-- ==== Sys2Proof/Machine/Track.lean ====
section
/-! DEFINITION. The Track Monitor (chapter 1): the encoder pulse (R1), the motion sample close (R3 to R5), the presented state and its
transitions (R6, R7), and a change of the motion mode (R8). -/
namespace Sys2Proof.Machine

/-! ## ENCODER_PULSE (R1) -/

/-- The position adds 1 and wraps, and the sample is marked as having seen a pulse (R1). -/
def Track.pulse (t : Track) : Track := { t with position := t.position + 1, pulseSeen := true }

/-- ENCODER_PULSE; a pulse while RESET_N is held low is not counted (R11). -/
def execEncoderPulse (s : State) : Result := event (!s.resetHeld) { s with track := s.track.pulse } s

/-! ## The presented state (R6, R7) -/

/-- R6. -/
def presentedBy : MotionMode → Motion → Motion
  | .auto, computed => computed
  | .forceRunning, _ => .running
  | .forceStopped, _ => .stopped

/-- The Track Monitor with its presented state fixed by its mode (R6). -/
def Track.present (t : Track) : Track := { t with presented := presentedBy t.mode t.computed }

/-- The Track Monitor brought to `t` with its presented state fixed by its mode; a transition from RUNNING to STOPPED sends one stop
notice (R7). -/
def State.presentTrack (s : State) (t : Track) : State :=
  let s1 : State := { s with track := t.present }
  if s.track.presented = .running ∧ t.present.presented = .stopped then s1.stopNotice else s1

/-! ## MOTION_SAMPLE_CLOSE (R3 to R5) -/

/-- The counts at a sample's close, with pulse seen back to no (R3, R4). -/
def Track.countSample (t : Track) : Track :=
  if t.pulseSeen then { t with pulseSeen := false, movingCount := countUp t.movingCount, stillCount := 0 }
  else { t with pulseSeen := false, stillCount := countUp t.stillCount, movingCount := 0 }

/-- The computed state examined after the counts (R4, R5). -/
def Track.examine (t : Track) (lock unlock : Nat) : Track :=
  match t.computed with
  | .stopped => if lock ≤ t.movingCount then { t with computed := .running, movingCount := 0, stillCount := 0 } else t
  | .running => if unlock ≤ t.stillCount then { t with computed := .stopped, movingCount := 0, stillCount := 0 } else t

/-- The close of a sample. -/
def State.closeSample (s : State) : State :=
  s.presentTrack (s.track.countSample.examine s.motionLock s.motionUnlock)

/-- MOTION_SAMPLE_CLOSE; samples are counted from the end of a reset (R3), so none closes while one is held. -/
def execMotionSampleClose (s : State) : Result := event (!s.resetHeld) s.closeSample s

/-! ## The motion mode (R8) -/

/-- The mode set, and the presented state fixed by it, with the stop notice of R7 if it falls to STOPPED. -/
def State.setMotionMode (s : State) (m : MotionMode) : State := s.presentTrack { s.track with mode := m }

end Sys2Proof.Machine
end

────

The task: Using the material above, work out how many lines contain the string "closeSample". Give that number alone.

Expected output: 2